Miranda and Mbuthuma are just two examples of Black feminist leaders courageously leading another struggle for change in the face of great danger—this time to protect the planet. They deserve our recognition and support to ensure their endurance and safety until victory is won.

How allies can help

In a 2023 open letter from the Black Feminist Fund, powerful philanthropists, including Melinda Gates, Rihanna, and the Ford and MacArthur Foundations, joined a call to increase funding for Black women–led organisations. The letter emphasised the urgent need ‘to confront—and transform—philanthropy’s long and troubled history of failing to trust and fund the leadership of Black women and gender expansive people.’

As a funder with decades of experience resourcing activists and movements, here’s some initial steps that I believe allies should take to resource Black women leaders:

Trust and resource them

Donors who care about human rights and social justice should direct more flexible funding, at scale, for Black women–led organisations, especially for their protection from threats. Intermediary organisations that have access to grassroots networks and expertise in supporting frontline human rights defenders in sensitive contexts can play critical roles in moving resources in challenging contexts.

Center their leadership

Powerful donors should use their visible platforms to highlight, credit, and uplift the leadership and activism of Black women and to ensure they are included in conversations and covered in media.

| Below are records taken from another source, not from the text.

-- ==== Sys2Proof/Laws/Foot/Sampler.lean ====
section
/-! SUPPORT. The parts of the state that each operation of Machine/Sampler.lean can touch. -/

namespace Sys2Proof.Laws

open Machine

variable {s₀ : State} {ks : List Part}

theorem only_graphGet (g : Nat) (who : Option Who) (hs : subParts [.regs, .ecc, .outs, .hosts, .crown] ks = true) :
    OnlyT ks (graphGet g who : Try s₀ Nat) := by
  unfold graphGet
  try dsimp only
  repeat'
    first
    | with_reducible
      first
      | apply onlyT_bind | apply onlyT_ite | apply onlyT_attempt | apply onlyT_lift | apply only_bind | apply only_ite
      | apply only_pure | apply only_st | apply only_skip | apply onlyT_pure | apply onlyT_stop | apply only_hbmRead
    | intro _ | split | exact subParts_trans (by decide) hs

theorem only_rdNum (a n : Nat) (who : Option Who) (hs : subParts [.regs, .ecc, .outs, .hosts, .crown] ks = true) :
    OnlyT ks (rdNum a n who : Try s₀ Nat) := by
  unfold rdNum
  try dsimp only
  repeat'
    first
    | with_reducible
      first
      | apply onlyT_bind | apply onlyT_ite | apply onlyT_attempt | apply onlyT_lift | apply only_bind | apply only_ite
      | apply only_pure | apply only_st | apply only_skip | apply onlyT_pure | apply onlyT_stop | apply only_hbmRead
    | intro _ | split | exact subParts_trans (by decide) hs

theorem only_rowOf (g : Graph) (node : Nat) (who : Option Who) (hs : subParts [.regs, .ecc, .outs, .hosts, .crown] ks = true) :
    OnlyT ks (rowOf g node who : Try s₀ (Option (Nat × Nat))) := by
  unfold rowOf
  try dsimp only
  repeat'
    first
    | with_reducible
      first
      | apply onlyT_bind | apply onlyT_ite | apply onlyT_attempt | apply onlyT_lift | apply only_bind | apply only_ite
      | apply only_pure | apply only_st | apply only_skip | apply onlyT_pure | apply onlyT_stop | apply only_hbmRead
    | intro _ | split | exact subParts_trans (by decide) hs

theorem only_edgeAt (g : Graph) (ew : Bool) (lo p : Nat) (who : Option Who) (hs : subParts [.regs, .ecc, .outs, .hosts, .crown] ks = true) :
    OnlyT ks (edgeAt g ew lo p who : Try s₀ (Nat × Nat)) := by
  unfold edgeAt
  try dsimp only
  repeat'
    first
    | with_reducible
      first
      | apply onlyT_bind | apply onlyT_ite | apply onlyT_attempt | apply onlyT_lift | apply only_bind | apply only_ite
      | apply only_pure | apply only_st | apply only_skip | apply onlyT_pure | apply onlyT_stop | apply only_rdNum
      | apply onlyT_run
    | intro _ | split | exact subParts_trans (by decide) hs

theorem only_freeEdge (g : Graph) (ew : Bool) (i : Nat) :
    Only ks (freeEdge g ew i : Act s₀ (Nat × Nat)) := by
  unfold freeEdge
  try dsimp only
  repeat'
    first
    | with_reducible
      first
      | apply only_bind | apply only_ite | apply only_pure | apply only_st | apply only_skip
    | intro _ | split

theorem only_freeRow (g : Graph) (q : Draw) :
    Only ks (freeRow g q : Act s₀ (List (Nat × Nat))) := by
  unfold freeRow
  try dsimp only
  repeat'
    first
    | with_reducible
      first
      | apply only_bind | apply only_ite | apply only_pure | apply only_st | apply only_skip | apply only_mapA
      | apply only_freeEdge
    | intro _ | split

theorem only_aliasPos (g : Graph) (lo d : Nat) (y : Quad) (who : Option Who) (hs : subParts [.regs, .ecc, .outs, .hosts, .crown] ks = true) :
    OnlyT ks (aliasPos g lo d y who : Try s₀ Nat) := by
  unfold aliasPos
  try dsimp only
  repeat'
    first
    | with_reducible
      first
      | apply onlyT_bind | apply onlyT_ite | apply onlyT_attempt | apply onlyT_lift | apply only_bind | apply only_ite
      | apply only_pure | apply only_st | apply only_skip | apply onlyT_pure | apply onlyT_stop | apply only_rdNum
      | apply onlyT_run
    | intro _ | split | exact subParts_trans (by decide) hs

theorem only_edgeOr (g : Graph) (ew : Bool) (lo d p : Nat) (who : Option Who) (hs : subParts [.regs, .ecc, .outs, .hosts, .crown] ks = true) :
    OnlyT ks (edgeOr g ew lo d p who : Try s₀ (Nat × Nat)) := by
  unfold edgeOr
  try dsimp only
  repeat'
    first
    | with_reducible
      first
      | apply onlyT_bind | apply onlyT_ite | apply onlyT_attempt | apply onlyT_lift | apply only_bind | apply only_ite
      | apply only_pure | apply only_st | apply only_skip | apply onlyT_pure | apply onlyT_stop | apply only_edgeAt
      | apply onlyT_run | apply only_freeEdge
    | intro _ | split | exact subParts_trans (by decide) hs

theorem only_countDraws (n : Nat) (hs : subParts [.regs] ks = true) :
    Only ks (countDraws n : Act s₀ Unit) := by
  unfold countDraws
  try dsimp only
  repeat'
    first
    | with_reducible
      first
      | apply only_bind | apply only_ite | apply only_pure | apply only_st | apply only_skip | apply only_bump64
    | intro _ | split | exact subParts_trans (by decide) hs

theorem only_sampleTarget (g : Graph) (q : Draw) (hop node occ : Nat) (who : Option Who) (hs : subParts [.regs, .ecc, .outs, .hosts, .crown] ks = true) :
    OnlyT ks (sampleTarget g q hop node occ who : Try s₀ (List (Nat × Nat))) := by
  unfold sampleTarget
  try dsimp only
  repeat'
    first
    | with_reducible
      first
      | apply onlyT_bind | apply onlyT_ite | apply onlyT_attempt | apply onlyT_lift | apply only_bind | apply only_ite
      | apply only_pure | apply only_st | apply only_skip | apply onlyT_pure | apply onlyT_stop | apply onlyT_mapM
      | apply only_rowOf | apply onlyT_run | apply only_edgeAt | apply only_freeRow | apply only_aliasPos | apply only_edgeOr
      | apply only_countDraws
    | intro _ | split | exact subParts_trans (by decide) hs

theorem only_walkDraw (g : Graph) (q : Draw) (cur start occ slot : Nat) (who : Option Who) (hs : subParts [.regs, .ecc, .outs, .hosts, .crown] ks = true) :
    OnlyT ks (walkDraw g q cur start occ slot who : Try s₀ (Option (Nat × Nat))) := by
  unfold walkDraw
  try dsimp only
  repeat'
    first
    | with_reducible
      first
      | apply onlyT_bind | apply onlyT_ite | apply onlyT_attempt | apply onlyT_lift | apply only_bind | apply only_ite
      | apply only_pure | apply only_st | apply only_skip | apply onlyT_pure | apply onlyT_stop | apply only_rowOf
      | apply onlyT_run | apply only_freeEdge | apply only_aliasPos | apply only_edgeOr | apply only_countDraws
    | intro _ | split | exact subParts_trans (by decide) hs

theorem only_admSample (o : Op) (hs : subParts [.regs, .ecc, .ops, .outs, .hosts, .crown] ks = true) :
    Only ks (admSample o : Act s₀ Adm) := by
  unfold admSample
  try dsimp only
  repeat'
    first
    | with_reducible
      first
      | apply only_bind | apply only_ite | apply only_pure | apply only_st | apply only_skip | apply only_modOp
      | apply only_captureTbl | apply only_graphGet | apply onlyT_run
    | intro _ | split | exact subParts_trans (by decide) hs

theorem only_smpRequests (o : Op) (q : Draw) (hop : Nat) (xs : List (Nat × Nat)) (entry : Nat → List Byte) (hs : subParts [.reqs, .outs, .rte] ks = true) :
    Only ks (smpRequests o q hop xs entry : Act s₀ Nat) := by
  unfold smpRequests
  try dsimp only
  repeat'
    first
    | with_reducible
      first
      | apply only_bind | apply only_ite | apply only_pure | apply only_st | apply only_skip | apply only_foldA
      | apply only_request
    | intro _ | split | exact subParts_trans (by decide) hs

theorem only_smpHop (o : Op) (g : Graph) (h : Nat) (nodes : List Nat) (hs : subParts [.regs, .ecc, .reqs, .outs, .hosts, .rte, .crown] ks = true) :
    OnlyT ks (smpHop o g h nodes : Try s₀ HopWork) := by
  unfold smpHop
  try dsimp only
  repeat'
    first
    | with_reducible
      first
      | apply onlyT_bind | apply onlyT_ite | apply onlyT_attempt | apply onlyT_lift | apply only_bind | apply only_ite
      | apply only_pure | apply only_st | apply only_skip | apply onlyT_pure | apply onlyT_stop | apply onlyT_mapM
      | apply only_bump | apply only_sampleTarget | apply onlyT_run | apply only_smpRequests
    | intro _ | split | exact subParts_trans (by decide) hs

theorem only_walkDone (s : State) (o : Op) (l : List (Nat × Nat)) :
    OnlyT ks (walkDone s o l : Try s₀ WalkEnd) := by
  unfold walkDone
  try dsimp only
  repeat'
    first
    | with_reducible
      first
      | apply onlyT_bind | apply onlyT_ite | apply onlyT_attempt | apply onlyT_lift | apply only_bind | apply only_ite
      | apply only_pure | apply only_st | apply only_skip | apply onlyT_pure | apply onlyT_stop
    | intro _ | split

theorem only_walkGo (o : Op) (g : Graph) (q : Draw) (start occ w : Nat) (n : Nat) (l : List (Nat × Nat)) (hs : subParts [.regs, .ecc, .outs, .hosts, .crown] ks = true) :
    OnlyT ks (walkGo o g q start occ w n l : Try s₀ WalkEnd) := by
  induction n generalizing l with
  | zero =>
    unfold walkGo
    try dsimp only
    repeat'
        first
        | with_reducible
          first
          | apply onlyT_bind | apply onlyT_ite | apply onlyT_attempt | apply onlyT_lift | apply only_bind
          | apply only_ite | apply only_pure | apply only_st | apply only_skip | apply onlyT_pure | apply onlyT_stop
          | apply only_rowOf | apply onlyT_run | apply only_countDraws | apply only_walkDraw | apply only_walkDone
        | intro _ | split | exact subParts_trans (by decide) hs
  | succ _ ih =>
    unfold walkGo
    try dsimp only
    repeat'
        first
        | with_reducible
          first
          | apply ih | apply onlyT_bind | apply onlyT_ite | apply onlyT_attempt | apply onlyT_lift | apply only_bind
          | apply only_ite | apply only_pure | apply only_st | apply only_skip | apply onlyT_pure | apply onlyT_stop
          | apply only_rowOf | apply onlyT_run | apply only_countDraws | apply only_walkDraw | apply only_walkDone
        | intro _ | split | exact subParts_trans (by decide) hs

theorem only_walksGo (o : Op) (g : Graph) (fin part : HopWork) (hs : subParts [.regs, .ecc, .reqs, .outs, .hosts, .rte, .crown] ks = true) :
    OnlyT ks (walksGo o g fin part : Try s₀ (HopWork × HopWork)) := by
  unfold walksGo
  try dsimp only
  repeat'
    first
    | with_reducible
      first
      | apply onlyT_bind | apply onlyT_ite | apply onlyT_attempt | apply onlyT_lift | apply only_bind | apply only_ite
      | apply only_pure | apply only_st | apply only_skip | apply onlyT_pure | apply onlyT_stop | apply onlyT_mapM
      | apply only_smpRequests | apply only_walkGo | apply onlyT_run
    | intro _ | split | exact subParts_trans (by decide) hs

theorem only_smpFinish (o : Op) (g : Graph) (hops : List HopWork) (hs : subParts [.regs, .hbm, .bench, .well, .host, .ecc, .ops, .reqs, .outs, .hosts, .tbl, .sac, .cells, .rte, .crown] ks = true) :
    Only ks (smpFinish o g hops : Act s₀ Unit) := by
  unfold smpFinish
  try dsimp only
  repeat'
    first
    | with_reducible
      first
      | apply only_bind | apply only_ite | apply only_pure | apply only_st | apply only_skip | apply only_modSac
      | apply only_putOp | apply only_endOp | apply only_waitRes | apply only_finish | apply only_deliver
      | apply only_uitClear | apply only_uitDrop
    | intro _ | split | exact subParts_trans (by decide) hs

theorem only_smpHops' (o : Op) (g : Graph) (n : Nat) (xs : List HopWork) (hs : subParts [.regs, .ecc, .reqs, .outs, .hosts, .rte, .crown] ks = true) :
    OnlyT ks (smpHops' o g n xs : Try s₀ (List HopWork)) := by
  induction n generalizing xs with
  | zero =>
    unfold smpHops'
    try dsimp only
    repeat'
        first
        | with_reducible
          first
          | apply onlyT_bind | apply onlyT_ite | apply onlyT_attempt | apply onlyT_lift | apply only_bind
          | apply only_ite | apply only_pure | apply only_st | apply only_skip | apply onlyT_pure | apply onlyT_stop
          | apply only_smpHop | apply onlyT_run
        | intro _ | split | exact subParts_trans (by decide) hs
  | succ _ ih =>
    unfold smpHops'
    try dsimp only
    repeat'
        first
        | with_reducible
          first
          | apply ih | apply onlyT_bind | apply onlyT_ite | apply onlyT_attempt | apply onlyT_lift | apply only_bind
          | apply only_ite | apply only_pure | apply only_st | apply only_skip | apply onlyT_pure | apply onlyT_stop
          | apply only_smpHop | apply onlyT_run
        | intro _ | split | exact subParts_trans (by decide) hs

theorem only_smpRun (o : Op) (g : Graph) (hs : subParts [.regs, .ecc, .reqs, .outs, .hosts, .tbl, .rte, .crown] ks = true) :
    OnlyT ks (smpRun o g : Try s₀ (Option (List HopWork))) := by
  unfold smpRun
  try dsimp only
  repeat'
    first
    | with_reducible
      first
      | apply onlyT_bind | apply onlyT_ite | apply onlyT_attempt | apply onlyT_lift | apply only_bind | apply only_ite
      | apply only_pure | apply only_st | apply only_skip | apply onlyT_pure | apply onlyT_stop | apply only_bump
      | apply only_fetch | apply only_smpHop | apply onlyT_run | apply only_walksGo | apply only_smpHops'
    | intro _ | split | exact subParts_trans (by decide) hs

theorem only_sampleGo (r : OpRef) (hs : subParts [.regs, .hbm, .bench, .well, .host, .ecc, .ops, .reqs, .outs, .hosts, .tbl, .sac, .cells, .rte, .crown] ks = true) :
    Only ks (sampleGo r : Act s₀ Unit) := by
  unfold sampleGo
  try dsimp only
  repeat'
    first
    | with_reducible
      first
      | apply only_bind | apply only_ite | apply only_pure | apply only_st | apply only_skip | apply only_modOp
      | apply only_endOp | apply only_waitRes | apply only_smpFinish | apply only_smpRun | apply onlyT_run
    | intro _ | split | exact subParts_trans (by decide) hs

theorem only_sampleServe (b : List Byte) (hs : subParts [.regs, .ecc, .outs, .hosts, .crown] ks = true) :
    OnlyT ks (sampleServe b : Try s₀ (List (List (Nat × Nat)))) := by
  unfold sampleServe
  try dsimp only
  repeat'
    first
    | with_reducible
      first
      | apply onlyT_bind | apply onlyT_ite | apply onlyT_attempt | apply onlyT_lift | apply only_bind | apply only_ite
      | apply only_pure | apply only_st | apply only_skip | apply onlyT_pure | apply onlyT_stop | apply onlyT_mapM
      | apply only_graphGet | apply onlyT_run | apply only_sampleTarget | apply only_walkDraw
    | intro _ | split | exact subParts_trans (by decide) hs

theorem only_serveSample (v : Via) (pk : Packet) (hs : subParts [.regs, .ecc, .outs, .hosts, .links, .peers, .crown] ks = true) :
    Only ks (serveSample v pk : Act s₀ Unit) := by
  unfold serveSample
  try dsimp only
  repeat'
    first
    | with_reducible
      first
      | apply only_bind | apply only_ite | apply only_pure | apply only_st | apply only_skip | apply only_answer
      | apply only_refuseV | apply only_sampleServe | apply onlyT_run
    | intro _ | split | exact subParts_trans (by decide) hs

end Sys2Proof.Laws
end

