-- ==== Sys2Proof/Laws/State.lean ====
section
/-! SUPPORT. Every field of the state after every effect, true by unfolding, so that no later proof opens a record update. -/

namespace Sys2Proof.Laws

open Machine

variable (s : State)

/-! ### .ts n -/

@[simp] theorem apply_ts_pending (n : Nat) : (Eff.apply (.ts n) s).pending = s.pending := rfl
@[simp] theorem apply_ts_ts (n : Nat) : (Eff.apply (.ts n) s).ts = n := rfl
@[simp] theorem apply_ts_nonce (n : Nat) : (Eff.apply (.ts n) s).nonce = s.nonce := rfl
@[simp] theorem apply_ts_regs (n : Nat) : (Eff.apply (.ts n) s).regs = s.regs := rfl
@[simp] theorem apply_ts_priv (n : Nat) : (Eff.apply (.ts n) s).priv = s.priv := rfl
@[simp] theorem apply_ts_shadow (n : Nat) : (Eff.apply (.ts n) s).shadow = s.shadow := rfl
@[simp] theorem apply_ts_hbm (n : Nat) : (Eff.apply (.ts n) s).hbm = s.hbm := rfl
@[simp] theorem apply_ts_bench (n : Nat) : (Eff.apply (.ts n) s).bench = s.bench := rfl
@[simp] theorem apply_ts_well (n : Nat) : (Eff.apply (.ts n) s).well = s.well := rfl
@[simp] theorem apply_ts_host (n : Nat) : (Eff.apply (.ts n) s).host = s.host := rfl
@[simp] theorem apply_ts_ecc (n : Nat) : (Eff.apply (.ts n) s).ecc = s.ecc := rfl
@[simp] theorem apply_ts_sram (n : Nat) : (Eff.apply (.ts n) s).sram = s.sram := rfl
@[simp] theorem apply_ts_esc (n : Nat) : (Eff.apply (.ts n) s).esc = s.esc := rfl
@[simp] theorem apply_ts_ops (n : Nat) : (Eff.apply (.ts n) s).ops = s.ops := rfl
@[simp] theorem apply_ts_recorded (n : Nat) : (Eff.apply (.ts n) s).recorded = s.recorded := rfl
@[simp] theorem apply_ts_marks (n : Nat) : (Eff.apply (.ts n) s).marks = s.marks := rfl
@[simp] theorem apply_ts_reqs (n : Nat) : (Eff.apply (.ts n) s).reqs = s.reqs := rfl
@[simp] theorem apply_ts_outs (n : Nat) : (Eff.apply (.ts n) s).outs = s.outs := rfl
@[simp] theorem apply_ts_hosts (n : Nat) : (Eff.apply (.ts n) s).hosts = s.hosts := rfl
@[simp] theorem apply_ts_tbl (n : Nat) : (Eff.apply (.ts n) s).tbl = s.tbl := rfl
@[simp] theorem apply_ts_sac (n : Nat) : (Eff.apply (.ts n) s).sac = s.sac := rfl
@[simp] theorem apply_ts_cells (n : Nat) : (Eff.apply (.ts n) s).cells = s.cells := rfl
@[simp] theorem apply_ts_stash (n : Nat) : (Eff.apply (.ts n) s).stash = s.stash := rfl
@[simp] theorem apply_ts_schDue (n : Nat) : (Eff.apply (.ts n) s).schDue = s.schDue := rfl
@[simp] theorem apply_ts_lpe (n : Nat) : (Eff.apply (.ts n) s).lpe = s.lpe := rfl
@[simp] theorem apply_ts_col (n : Nat) : (Eff.apply (.ts n) s).col = s.col := rfl
@[simp] theorem apply_ts_rte (n : Nat) : (Eff.apply (.ts n) s).rte = s.rte := rfl
@[simp] theorem apply_ts_links (n : Nat) : (Eff.apply (.ts n) s).links = s.links := rfl
@[simp] theorem apply_ts_peers (n : Nat) : (Eff.apply (.ts n) s).peers = s.peers := rfl
@[simp] theorem apply_ts_qps (n : Nat) : (Eff.apply (.ts n) s).qps = s.qps := rfl
@[simp] theorem apply_ts_clb (n : Nat) : (Eff.apply (.ts n) s).clb = s.clb := rfl
@[simp] theorem apply_ts_crown (n : Nat) : (Eff.apply (.ts n) s).crown = s.crown := rfl
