theorem witness_BringupLoadsTheImage :
    Inv bupSt ∧ stage bupSt = 5 ∧ bupSt.clb.st = .idle ∧ crownUp bupSt = true ∧ Unconfigured bupSt ∧ bupSt.links = []
      ∧ bupSt.ops = [] ∧ bupSt.shadow = []
      ∧ imgChecks bupSt imgA.length imgA = none
      ∧ (let u := runAct bupSt (imgLoad imgA.length imgA false)
         u.clb.st = .quiescing ∧ quietFails u (candidate u) = [])
      ∧ imgChecks bupSt ([] : List Byte).length [] = some (BAD_DESCRIPTOR, 2, 0) := by
  refine ⟨inv_of (by decide +kernel), by decide +kernel, rfl, by decide +kernel, bupSt_unconfigured, rfl, rfl, rfl, imgA_checks, ?_, by decide +kernel⟩
  have : runAct bupSt (imgLoad imgA.length imgA false) = runAct bupSt (imgStage imgA false) := by
    unfold runAct imgLoad
    simp only [Laws.act_st_bind, imgA_checks]
  simp only [this]
  exact imgA_staged

/-! ### Resets -/

/-- Four live channels, an operation of domain 0 on cell 3, a bench with content and a link of port 1. -/
def rstSt (p : OpPhase) : State :=
  { setR [(MEM, 15), (MEM_CAP, 4), (celW 3 4, 4), (celW 3 0x100, 5), (CLB_TXN_CFG, 0x1003E8), (fabW 6 0, 0)] net with
    ops := [opOf r0 p (dsc [(0, 9)])]
    cells := { rdy.cells with st := [(3, { cellZero with holder := some (r0, 0), well := true }), (4, { cellZero with resetting := true })] }
    bench := ⟨[(benchKey 3 9, 7), (benchKey 5 9, 8)], []⟩
    ecc := ⟨[2], 0, [(20, 1)], []⟩
    links := [(2, { linkZero with aligned := true, lseqTx := 5 })]
    esc := [(9, ⟨3, 4, 2, .armed, true, 6⟩)]
    recorded := [refOf 0 3 2]
    hosts := { rdy.hosts with resetCh := 2, resetDom := 6 } }

theorem witness_UnitResetsClearTheirUnit :
    (let s := { rstSt .running with cells := { rdy.cells with st := [(3, { cellZero with well := true })] } }
     invB s = true ∧ Steward s ∧ ∀ c, c < 32 → (cellAt s c).holder = none)
    ∧ (let s := rstSt .running
       invB s = true ∧ Steward s ∧ (8 : Word).toNat = 2 ^ 3 ∧ (cellAt s 3).holder = some (r0, 0) ∧ (∃ o ∈ s.ops, findOp s r0 = some o ∧ o.phase ≠ .decided)
         ∧ (2 : Word).toNat % 256 = 2 ^ 1 ∧ portRole s 1 ≠ 0 ∧ 6 ≤ stage s ∧ stage s ≠ 8 ∧ halfOk s 1 false = true ∧ portRole s 1 = 1
         ∧ portUp s 1 = true ∧ portRole s 6 = 0 ∧ (64 : Word).toNat % 256 = 2 ^ 6
         ∧ (cellAt s 4).resetting = true ∧ (cellAt s 3).resetting = false ∧ s.hosts.resetCh.getLsbD 1 = true ∧ s.hosts.resetCh.getLsbD 2 = false) := by decide +kernel

/-- Nothing of any domain is under way; domain 0's escapements are 0 to 15, domain 1's the others. -/
def domSt : State :=
  setR [(hdmW 0 0x20, 15 * 65536), (hdmW 1 0x20, 16 + 30 * 65536), (hdmW 2 0x20, 1), (hdmW 3 0x20, 1)]
    { setP 0 [(ringW 0 3 4, 1), (ringW 0 3 0, 0x2000), (hdmW 0 0x60, 7)] (setP 1 [(hdmW 1 0x60, 8)] (rstSt .running)) with ops := [] }

/-- One operation of domain 0, admitted and ready. -/
def domOp : Op := opOf r0 .ready (dsc [])
def domSt1 (d : Nat) : State :=
  setP 0 [(ringW 0 3 4, 1 + 2 * 6), (ringW 0 3 0, 0x2000), (ringW 0 3 2, 0x4000), (ringW 0 3 5, 6), (ringW 0 3 6, 5)]
    { domSt with ops := [domOp], clb := { rdy.clb with st := if d = 0 then .idle else .open } }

Examine your own funding practices

As funders, we must look internally to assess how much of our funding is actually reaching Black feminist organising. There has been much talk of equity since the emergence of the Black Lives Matter, but funding levels for Black women–led organisations remain shamefully low.

One way to rectify this imbalance is to avoid funding silos or fragmentation that often exclude Black feminists. Black women are intersectional organisers, addressing multiple systems of oppression, and across movements and borders. Donors must adapt their strategies to better allow for intersectional and cross-border organising through flexible funding.